Really? It’s even worse at the death of a child. I’ve heard folks say, “Well, at least you have other children.” Most meant well. Most didn’t really think about what they said. It’s gotten so bad in recent times, I will prep a family before the visitation. I will tell the widow to just pat the hand of the person speaking, smile and say, “Thank you for coming.” Don’t answer the insane questions. Many are inappropriate, personal and none of their business.

 

Instead, what we ought to say, if we must say anything, “I’m sorry,” or, “You’re in my thoughts and prayers.” Give a hug and go sit down. Job’s friends sat for a week. Open your eyes, be useful. The box of tissues may run low, go find some. The family may need a bottle of water, go get it. Work in silence. Just be there. That is so important.

 

Then there is one other powerful thing you can do in your silence—PRAY. Pray that the grieving family finds comfort. Pray for their strength. Pray that you won’t say something dumb (that’s one I pray a lot). Pray that you can be a servant that helps. Then that’s it. Don’t toot your horn by telling the family all the things you did. Don’t hang around to get noticed. No, that ruins all the good you do. If you stay until the end, offer to bring the cars up for the family. Don’t smoother them. Grieving is very personal and you must allow them to be with just themselves. Don’t force your way into private conversations. Don’t be nosey.

 

Jesus understood the value of presence.
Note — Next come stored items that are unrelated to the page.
-- ==== Sys2Proof/Machine/Step.lean ====
section
/-! DEFINITION. One step of the machine: the controller's turn when it has latched a byte, else the next input, else the
operation in flight goes on. -/

namespace Sys2Proof.Machine

/-- The block accepts a request word (60_exceptions.md R303): latch it, decode it (R304), execute it. -/
def accept (w : Word) (s : State) : Host.Outcome State Fault Refusal :=
  let s' := { s with req := w, busy := true }
  match decodeRequest w with
  | .ok i => exec i s'
  | .error _ => .next (respond .illegalRequest s')

/-- The controller executes the byte it has latched. -/
def controllerTurn (rs : Bool) (b : Byte) (s : State) : Host.Outcome State Fault Refusal :=
  let s' := { s with lcd := { s.lcd with ir := none } }
  if rs then .next { s' with lcd := s'.lcd.data s.screen b }
  else
    match decodeCommand b with
    | .ok i => exec i s'
    | .error _ => .next s'

/-- An input of the environment takes effect; an operation in flight that was waiting for it goes on. -/
def envTurn (e : EnvInput) (s : State) : Host.Outcome State Fault Refusal :=
  match e with
  | .reset landed => .next (hardReset landed s)
  | .answers more =>
    let s' := { s with answers := s.answers ++ more }
    if s.busy then resume s' else .next s'
  | .delays n =>
    let s' := { s with delays := s.delays + n }
    if s.busy then resume s' else .next s'
  | .closes n =>
    let s' := { s with closes := s.closes + n }
    if s.busy then resume s' else .next s'

/-- The first input that is not a request, and the inputs without it: what reaches a busy block. -/
def takeEnv : List Input → Option (EnvInput × List Input)
  | [] => none
  | .env e :: l => some (e, l)
  | .request w :: l => (takeEnv l).map fun r => (r.1, .request w :: r.2)

/-- The block's side. A request is accepted only when the block is idle (10_state.md R45): the offers a busy block has not
taken stand, and the environment's other inputs reach it past them. With no input left an idle block runs nothing (R50). -/
def blockTurn (s : State) : Host.Outcome State Fault Refusal :=
  if s.busy then
    match takeEnv s.inbox with
    | some (e, l) => envTurn e { s with inbox := l }
    | none => resume s
  else
    match s.inbox with
    | .request w :: l => accept w { s with inbox := l }
    | .env e :: l => envTurn e { s with inbox := l }
    | [] => .next s

/-- One step. A parameter record that breaks 00_scope.md R10 is refused. -/
def step (s : State) : Host.Outcome State Fault Refusal :=
  if s.params.wf then
    match s.lcd.ir with
    | some (rs, b) => controllerTurn rs b s
    | none => blockTurn s
  else .refused .badParameters

/-- The host's fixed name: `s` with an instruction where step fetches its next one. A request word (96 bits) stands on the
request port, the block idle and the controller with no work left; a command byte (8 bits) stands in the controller's
latch, with register-select 0. -/
def State.withFetchWord (s : State) (nbits w : Nat) : State :=
  if nbits = 8 then { s with lcd := { s.lcd with ir := some (false, BitVec.ofNat 8 w) } }
  else
    { s with
      inbox := .request (BitVec.ofNat 96 w) :: s.inbox
      busy := false
      upc := 0
      lcd := { s.lcd with ir := none } }

end Sys2Proof.Machine
end

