/-- 70_reset_and_hazards.md R340, R341: hardware reset, idle or in flight. S takes its reset values, no action is issued, no
response is given. Neither the expander nor the controller is touched, but by the write already issued and not answered, if it is
a write that stands at `upc`: that one lands as the transport has it, and then the controller latches if it takes the enable line
from 1 to 0 (20_memory.md R81). The model's choices (log 24): a write that lands does so in the reset's own step; the block
forgets an outstanding TClose; the answers and completions to come stand, tied to no request. That the host's offers stand is its
choice too (log 35). -/
def Obligations.HardwareReset : Prop :=
  ∀ (s : State) landed l, s.params.wf = true → s.lcd.ir = none → s.inbox = .env (.reset landed) :: l →
    ∃ t, step s = .next t ∧ t.fsm = .uninitialized ∧ t.busy = false ∧ t.upc = 0 ∧ t.ioFault = false ∧ t.tOpen = false ∧
      t.closing = false ∧ t.params = s.params ∧ t.inbox = l ∧ t.answers = s.answers ∧ t.delays = s.delays ∧
      t.closes = s.closes ∧ t.trace = s.trace ∧ t.responses = s.responses ∧
      (s.busy = false → SameBoard s t) ∧ (s.closing = true → SameBoard s t) ∧
      ∀ i, s.busy = true → s.closing = false → decodeRequest s.req = .ok i →
        (∀ v, (actionsOf i s)[s.upc]? = some (.tWrite v) →
          (landed = false → SameBoard s t) ∧
          (landed = true → t.out = v ∧
            t.lcd = if enableHigh s.params s.out && !enableHigh s.params v then
                s.lcd.latch (s.out &&& s.params.rsMask != 0) (hiNibble s.out)
              else s.lcd)) ∧
        ((∀ v, (actionsOf i s)[s.upc]? ≠ some (.tWrite v)) → SameBoard s t)

/-- 41_framing.md R192, 70_reset_and_hazards.md R359: while the answer or the completion that the action at `upc` needs does
not come, the machine stands still, for any number of steps: the operation never ends and `S.busy` stays 1. So it is at a TOpen,
a TWrite, a Wait, and at a TClose once issued: CLOSE's, and that of INIT's abort. -/
def Obligations.HangsWithoutAnswer : Prop :=
  ∀ (s : State) i (k : Nat), s.params.wf = true → s.lcd.ir = none → s.busy = true → (∀ e, .env e ∉ s.inbox) →
    decodeRequest s.req = .ok i →
    (∀ a, s.closing = false → (actionsOf i s)[s.upc]? = some a →
      asks a = 1 ∧ s.answers = [] ∨ waits a = 1 ∧ s.delays = 0 → Sys2Proof.core.run k s = .next s) ∧
    (s.closing = true → s.closes = 0 → i.isInit = true ∨ i = .close ∧ s.upc = 0 → Sys2Proof.core.run k s = .next s)

/-- 41_framing.md R190, R193: an operation that had to stop for want of an answer and goes on later does what it would have
done had the answers been there at once. So the one big step of `exec` is the action-by-action execution. -/
def Obligations.ResumeIsOneRun : Prop :=
  ∀ (s t : State) i more n c, i.isRequest = true → decodeRequest s.req = .ok i → exec i s = .next t → t.busy = true →
    resume { t with answers := t.answers ++ more, delays := t.delays + n, closes := t.closes + c } =
      exec i { s with answers := s.answers ++ more, delays := s.delays + n, closes := s.closes + c }

/-! INIT and CLOSE. -/

/-- INIT COMPLETES (40_lifecycle_init.md R152, R153, R158): with a valid geometry and font, from Uninitialized and from Closed,
when every request is answered `ok`, the trace grows by exactly the 41 events of the handshake, the state is `Ready` with the
transport open and the mirror set, and the response is `OK`. -/
def Obligations.InitCompletes : Prop :=
  ∀ (s : State) cols rows font bl0 rest d, s.fsm = .uninitialized ∨ s.fsm = .closed → ValidSetup cols rows font →
    Serves 25 16 s rest d →
    ∃ t, exec (.init cols rows font bl0) s = .next t ∧ Ended .ok s t ∧ t.answers = rest ∧ t.delays = d ∧
      t.trace = s.trace ++ initTrace s.params rows (font == 1) bl0 ∧ t.fsm = .ready ∧ t.tOpen = true ∧ t.ioFault = false ∧
      t.cols = cols ∧ t.rows = rows ∧ t.font = (font == 1) ∧ t.bl = bl0 ∧ t.dc = 0b100 ∧
      t.params = s.params ∧ t.inbox = s.inbox ∧ t.draws = s.draws + 1 ∧
      t.out = (if bl0 then s.params.blMask else 0) ||| (s.params.cmdClear <<< 4)

/-- 40_lifecycle_init.md R151: an invalid INIT is turned away before any bus I/O, and nothing else happens. -/
def Obligations.InitInvalidArgument : Prop :=
  ∀ (s : State) cols rows (font : Nibble) bl0, s.fsm = .uninitialized ∨ s.fsm = .closed →
    (cols ≠ 16 ∧ cols ≠ 20 ∨ rows ≠ 1 ∧ rows ≠ 2 ∧ rows ≠ 4 ∨ font ≠ 0 ∧ font ≠ 1 ∨ font = 1 ∧ rows ≠ 1) →
    exec (.init cols rows font bl0) s = .next (turnedAway .invalidArgument s)

/-- INIT ABORTS (40_lifecycle_init.md R156): on an `err` to the open nothing follows; on an `err` to any of the 24 writes one
`EvClose` follows and the transport is shut. Either way the block is then Uninitialized, idle, with the sticky flag set and the
response `IOError`. (What the mirrored fields and the latch then hold is free: R42, R38, 93 U2.) While the transport does not
complete that TClose, the block waits at it (41_framing.md R192), still in INIT, its transport still open; that the event is
recorded and the transport shut when the TClose COMPLETES is the model's reading of R190 and R40 (log 26). -/
def Obligations.InitAborts : Prop :=
  ∀ (s : State) cols rows font bl0, s.fsm = .uninitialized ∨ s.fsm = .closed → ValidSetup cols rows font →
    (∀ reached rest, s.answers = .err reached :: rest →
      ∃ t, exec (.init cols rows font bl0) s = .next t ∧ Ended .ioError s t ∧ t.answers = rest ∧ t.delays = s.delays ∧
        t.closes = s.closes ∧ t.trace = s.trace ++ [.evOpen .err] ∧ t.fsm = .uninitialized ∧ t.ioFault = true ∧
        t.tOpen = s.tOpen ∧ t.params = s.params ∧ t.inbox = s.inbox ∧ SameBoard s t) ∧
    ∀ before v after reached rest d, initTrace s.params rows (font == 1) bl0 = before ++ .evWrite v .ok :: after →
      s.answers = List.replicate (asksIn before) .ok ++ .err reached :: rest → s.delays = waitsIn before + d →
      ∃ t, exec (.init cols rows font bl0) s = .next t ∧ t.answers = rest ∧ t.delays = d ∧
        t.params = s.params ∧ t.inbox = s.inbox ∧
        (t.out = if reached then v else (writesOf before).getLastD s.out) ∧
        (∀ c, s.closes = c + 1 → Ended .ioError s t ∧ t.closes = c ∧ t.fsm = .uninitialized ∧ t.ioFault = true ∧
          t.trace = s.trace ++ before ++ [.evWrite v .err, .evClose] ∧ t.tOpen = false) ∧
        (s.closes = 0 → t.closing = true ∧ t.busy = true ∧ t.closes = 0 ∧ t.responses = s.responses ∧ t.ioFault = false ∧
          t.trace = s.trace ++ before ++ [.evWrite v .err] ∧ t.tOpen = true ∧ t.fsm.hasHandle = true ∧ t.req = s.req)
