-- ==== Sys2Proof/Laws/State.lean ====
section
/-! SUPPORT. What each update of State does to each field. -/

namespace Sys2Proof.Machine
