/-- An operation but CLOSE, stopped and gone on with, is one run. -/
theorem resume_goOn_withMore (hw : decodeRequest s.req = .ok i) (hs : (actionsOf i s).all Action.inSession = true)
    (hc : s.closing = false) (hb : (goOn i s).busy = true) :
    resume ((goOn i s).withMore more n c) = .next (goOn i (s.withMore more n c)) := by
  obtain ⟨t, hrun⟩ | ⟨t, hrun, hto, hmore⟩ | ⟨t, u, hto, hf, hrun, hmore⟩ :=
    run_rest_withMore (s := s) more n c (abortOf i) hs
  · rw [goOn, hrun] at hb
    cases hb
  · have hsame := hto.actionsOf i
    obtain ⟨pre, -, hran⟩ := hto
    have hw' : decodeRequest (t.withMore more n c).req = .ok i := hran.req ▸ hw
    have hc' : (i.isInit && (t.withMore more n c).closing) = false := by
      have hclosing : (t.withMore more n c).closing = false := hran.closing.trans hc
      rw [hclosing, Bool.and_false]
    rw [goOn, hrun, resume_eq_goOn hw' hc', goOn_withMore, goOn_withMore, hmore, hsame]
  · have hreq : u.req = s.req := by
      obtain ⟨pre, -, hran⟩ := hto
      rw [hf.eq]
      exact hran.req
    rw [goOn, hrun] at hb ⊢
    rw [goOn_withMore, hmore]
    cases hi : i.isInit with
    | false =>
      rw [abortOf_ready hi] at hb
      cases hb
    | true =>
      rw [abortOf_init hi] at hb ⊢
      obtain ⟨hclosing, hreq', habort⟩ := abortInit_withMore more n c hb
      rw [← habort]
      exact resume_eq_closeInit (hw ▸ congrArg decodeRequest (hreq'.trans hreq)) hi hclosing

/-- CLOSE, stopped at its TClose and gone on with, is one run. -/
theorem resume_goOn_close_withMore (hw : decodeRequest s.req = .ok .close) (hk : s.upc = 0)
    (hb : (goOn .close s).busy = true) :
    resume ((goOn .close s).withMore more n c) = .next (goOn .close (s.withMore more n c)) := by
  have h0 : s.closes = 0 := by
    cases h : s.closes with
    | zero => rfl
    | succ m => rw [goOn_close_done hk h] at hb; cases hb
  have hresume := resume_eq_goOn (i := .close) (s := State.withMore more n c { s with closing := true }) hw rfl
  rw [goOn_close_held hk h0, hresume]
  cases c with
  | zero =>
    rw [goOn_close_held (s := s.withMore more n 0) hk h0]
    exact congrArg _ (goOn_close_held hk h0)
  | succ m =>
    have hc : s.closes + (m + 1) = m + 1 := by rw [h0, Nat.zero_add]
    rw [goOn_close_done (s := s.withMore more n (m + 1)) hk hc]
    exact congrArg _ (goOn_close_done hk hc)

/-- An operation that stands in flight was taken for its lifecycle state and geometry alone: any state with the same ones takes
it too (60_exceptions.md R305, 42_screen_cursor.md R214). -/
theorem exec_of_busy (hi : i.isRequest = true) (h : exec i s = .next t) (hb : t.busy = true) (hf : u.fsm = s.fsm)
    (hcols : u.cols = s.cols) (hrows : u.rows = s.rows) : exec i u = .next (goOn i (begun i u)) := by
  obtain ⟨r, rfl⟩ | ⟨ha, -⟩ := exec_request hi h
  · cases hb
  rw [← hf] at ha
  obtain hinit | rfl | hop := request_cases hi
  · cases i
    case init cols rows font bl0 =>
      obtain ⟨hfu, hv⟩ := ha
      exact exec_init_valid hfu ((initValid_iff cols rows font).1 hv)
    all_goals cases hinit
  · exact exec_close_ready ha
  · have hni := not_isInit_of_isReadyOp hop
    have hready := (admits_iff_ready hni _).1 ha
    have hv : ∀ row col, i = .setCursor row col → cursorValid u.cols u.rows row col = true := by
      rintro row col rfl
      by_contra hv
      rw [hcols, hrows] at hv
      simp only [exec, execSetCursor, inReady, if_pos (hf.symm.trans hready)] at h
      rw [if_neg (by exact hv)] at h
      cases h
      cases hb
    rw [exec_ready i u hop hready hv, goOn, abortOf_ready hni, begun_eq_opStart hni]
    rfl

theorem begun_withMore (i : Instr) (s : State) : begun i (s.withMore more n c) = (begun i s).withMore more n c := by
  cases i <;> rfl
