-- ==== Sys2Proof/Config.lean ====
section
/-! DEFINITION. What the spec leaves open: free values, opaque constants with no body. Nothing in Lean can
evaluate one or prove a value of it; a meaning applies one to operands, or to the counter `State.fresh`. -/

namespace Sys2Proof

/-- What a register of an FCS-48 base die may hold, of what the spec describes: an entry of the remap table of a bank
(channel × 16 + bank, entry; R434), the stall-fault flags of 32 pairs (R443), the record of a parity failure (R382), an
entry of the run list and a CRC-32C it returned (R414), and the flag ForceSeal (R415). -/
inductive BdReg where
  | plain
  | remap (bank entry : Nat)
  | stallFault (word : Nat)
  | parity
  | run (i : Nat)
  | crc (i : Nat)
  | forceSeal
deriving DecidableEq, Repr, Inhabited

end Sys2Proof

namespace Sys2Proof.Config

/-- Undefined bytes of a read (R9, R277, R304, R512, R516, Table MEM-11): the n-th free byte (DESIGN CHOICE, log 6). -/
opaque freeByte : Nat → Byte
/-- Which cached line makes room for another when the cache area is full (R353 names no rule; DESIGN CHOICE, log 7). -/
opaque cacheVictim : Nat → Nat
/-- Which of the binary64 values within 1 ulp of the exact result an SFU function returns in FP64 mode (R170; DEDUCED,
log 8): function code (Op of Table STL-4) and binary64 operand. -/
opaque sfuPick : Nat → BitVec 64 → Nat
/-- The value a base-die register reads whose content the spec does not give (R381 BDREG; DESIGN CHOICE, log 9):
site, register index. -/
opaque baseDieReg : Nat → Nat → W32
/-- What the base-die register of an index holds: the spec describes the contents and gives no index (DESIGN CHOICE, log
9). -/
opaque bdReg : Nat → BdReg
/-- The column run that an entry of the run list names (R414): its first column and its length, in a layout that is not
in the spec (DESIGN CHOICE, log 9). -/
opaque runOf : W32 → Nat × Nat
/-- How a base die records a command-parity failure of a channel (R382): the spec gives no layout (DESIGN CHOICE, log
9). -/
opaque parityRecord : Nat → Nat → W32
/-- A lane that failed training, which the event does not name (R388): DESIGN CHOICE, log 46. -/
opaque failedLane : Nat → BitVec 8
/-- Bits captured from the boundary register (R571: its layout is in the BSDL, not in the spec; DESIGN CHOICE, log 10).
-/
opaque boundaryBits : Nat → W32

/-- Length in ns of the wait for a retry, at most 200 (R423). -/
opaque retryNs : Nat → Nat

/-- How many column writes of a commit were done when a hard fault or a stack trip stopped the unit inside it
(R443, R446, R487 name no point; DESIGN CHOICE, log 30). -/
opaque cutAt : Nat → Nat
/-- The burst that STATQ returns for watch counters and status flags: its layout is not in the spec (DESIGN CHOICE, log
31). -/
opaque statqBurst : List Nat → Col
/-- A field of the burst of PASSD, whose layout is not in the spec: 0 prologue size, 1 body size, 2 StateLayout,
3 and 4 stream selectors, 5 Step, 6 and 7 seeds (DESIGN CHOICE, log 32). -/
opaque passField : Nat → Col → Nat
/-- A field of the parcel descriptor that LATG carries with group 0, whose layout is not in the spec: 0 the global index
of the first element, 1 the count of real elements, 2 the parcel number, 3 the state row, 4 the TensorId (DESIGN CHOICE,
log 32). -/
opaque latchField : Nat → Col → Nat
/-- The burst that TEMPQ returns for the sensor readings, whose layout is not in the spec (DESIGN CHOICE, log 31). -/
opaque tempqBurst : List (BitVec 11) → Col
/-- The histogram bin of a largest disagreement above 0 and below 2^-32, to which R253 gives none (DESIGN CHOICE, log
35). -/
opaque smallBin : Nat → Nat

end Sys2Proof.Config
end

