-- ==== Sys2Proof/Machine/Fp.lean ====
section
/-! DEFINITION. Number formats and arithmetic: FP32 under R142 with exact intermediate values, the target
formats of Table NUM-2, rounding (R234-R237, R573), CVT (Table STL-5), MX blocks (R238, R239), and the SFU
procedures of R143. -/

namespace Sys2Proof.Machine

/-- A decoded number: magnitude `m * 2^e`, `neg` its sign; or an infinity; or a NaN. -/
inductive Num where
  | nan
  | inf (neg : Bool)
  | fin (neg : Bool) (m : Nat) (e : Int)
deriving DecidableEq, Repr

/-- A binary format: fraction bits, exponent of the smallest normal, total exponent codes. -/
structure Fmt where
  p : Nat
  emin : Int
  /-- largest finite code without sign. -/
  maxCode : Nat
  /-- code of infinity without sign, if the format has one. -/
  infCode : Option Nat
  /-- canonical NaN written for any NaN (Table STL-5), if the format has one. -/
  nanCode : Option Nat
  width : Nat
deriving DecidableEq, Repr

def fp32 : Fmt := ⟨23, -126, 0x7F7FFFFF, some 0x7F800000, some 0x7FC00000, 32⟩
def fp64 : Fmt := ⟨52, -1022, 0x7FEFFFFFFFFFFFFF, some 0x7FF0000000000000, some 0x7FF8000000000000, 64⟩
def bf16 : Fmt := ⟨7, -126, 0x7F7F, some 0x7F80, some 0x7FC0, 16⟩
def fp16 : Fmt := ⟨10, -14, 0x7BFF, some 0x7C00, some 0x7E00, 16⟩
def e4m3 : Fmt := ⟨3, -6, 0x7E, none, some 0x7F, 8⟩
def e5m2 : Fmt := ⟨2, -14, 0x7B, some 0x7C, some 0x7F, 8⟩
def e2m3 : Fmt := ⟨3, 0, 0x1F, none, none, 6⟩
def e3m2 : Fmt := ⟨2, -2, 0x1F, none, none, 6⟩
def e2m1 : Fmt := ⟨1, 0, 0x7, none, none, 4⟩

/-- Decode an encoding of a format. -/
def unpack (f : Fmt) (x : Nat) : Num :=
  let c := x % 2 ^ (f.width - 1)
  let neg := x.testBit (f.width - 1)
  if some c = f.infCode then .inf neg
  else if f.maxCode < c then .nan
  else
    let ef := c / 2 ^ f.p
    let fr := c % 2 ^ f.p
    if ef = 0 then .fin neg fr (f.emin - f.p)
    else .fin neg (fr + 2 ^ f.p) (f.emin - f.p + (ef - 1 : Nat))

/-- `m * 2^e` with its exponent lowered to `t ≤ e` (exact), or the floor at `t > e` and the remainder's
numerator over `2^(t-e)`. -/
def shiftTo (m : Nat) (e t : Int) : Nat × Nat × Nat :=
  if t ≤ e then (m * 2 ^ (e - t).toNat, 0, 0)
  else
    let k := (t - e).toNat
    (m / 2 ^ k, m % 2 ^ k, k)

/-- Exponent of the last place of a format at magnitude `m * 2^e` (R235). -/
def lastPlace (f : Fmt) (m : Nat) (e : Int) : Int :=
  Max.max ((Nat.log2 m : Int) + e) f.emin - f.p

/-- How a conversion rounds (R573, R235). -/
inductive Rounding where
  | rne
  | zero
  | stoch (r : Nat)
deriving DecidableEq, Repr

/-- Does the truncated quotient `q` with remainder `rem` over `2^k` round up? The stochastic case is R235:
`c = min k 32` cut bits, `F + (r mod 2^c) ≥ 2^c`. -/
def roundsUp (rd : Rounding) (q rem k : Nat) : Bool :=
  match rd with
  | .rne => decide (2 ^ k < 2 * rem) || (decide (2 * rem = 2 ^ k) && decide (0 < k) && q.testBit 0)
  | .zero => false
  | .stoch r =>
    let c := Nat.min k 32
    decide (0 < k) && decide (2 ^ c ≤ rem * 2 ^ c / 2 ^ k + r % 2 ^ c)

/-- Quotient on the grid `2^t`. -/
def roundAt (rd : Rounding) (m : Nat) (e t : Int) : Nat :=
  let (q, rem, k) := shiftTo m e t
  if roundsUp rd q rem k then q + 1 else q

/-- Unsigned code of `q * 2^t` on the grid of a format, `t` its last place there; beyond the largest finite
code when the value is too large. -/
def codeAt (f : Fmt) (q : Nat) (t : Int) : Nat := q + (t - (f.emin - f.p)).toNat * 2 ^ f.p

/-- Unsigned code of a finite magnitude rounded to a format, not yet capped. -/
def roundCode (f : Fmt) (rd : Rounding) (m : Nat) (e : Int) : Nat :=
  if m = 0 then 0
  else
    let t := lastPlace f m e
    codeAt f (roundAt rd m e t) t

/-- Attach the sign bit. -/
def withSign (f : Fmt) (neg : Bool) (c : Nat) : Nat := if neg then c + 2 ^ (f.width - 1) else c

/-- IEEE rounding to nearest even: overflow goes to infinity (R142). -/
def packIeee (f : Fmt) (neg : Bool) (m : Nat) (e : Int) : Nat :=
  let c := roundCode f .rne m e
  withSign f neg (if f.maxCode < c then f.infCode.getD f.maxCode else c)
Have you noticed how many times he went. He invited Himself into the home of Zaccheus. When the synagogue official’s daughter died, Jesus went. There is something about presence. You came. That says more than any words can.

 

Tomorrow we will look at the blunders of Job’s friends. The good that they did was ruined by these other things. That happens. It happens to us. We must learn. These things will help us to help others.

 

The Romans were told to “weep with those who weep.” We remember that Jesus’ wept. There is no shame in tears. It is not a lack of faith to cry. It is not a moment of weakness. To not cry makes one wonder if they even cared. Heartless people don’t cry. They have no emotions. Jesus wasn’t like that. We shouldn’t be like that either.  There is great comfort in knowing one does not journey alone. There is relief in knowing that others care. That’s the role you can play. It does make a difference.

 

Some day there will be no more tears…death…the first things will be done away!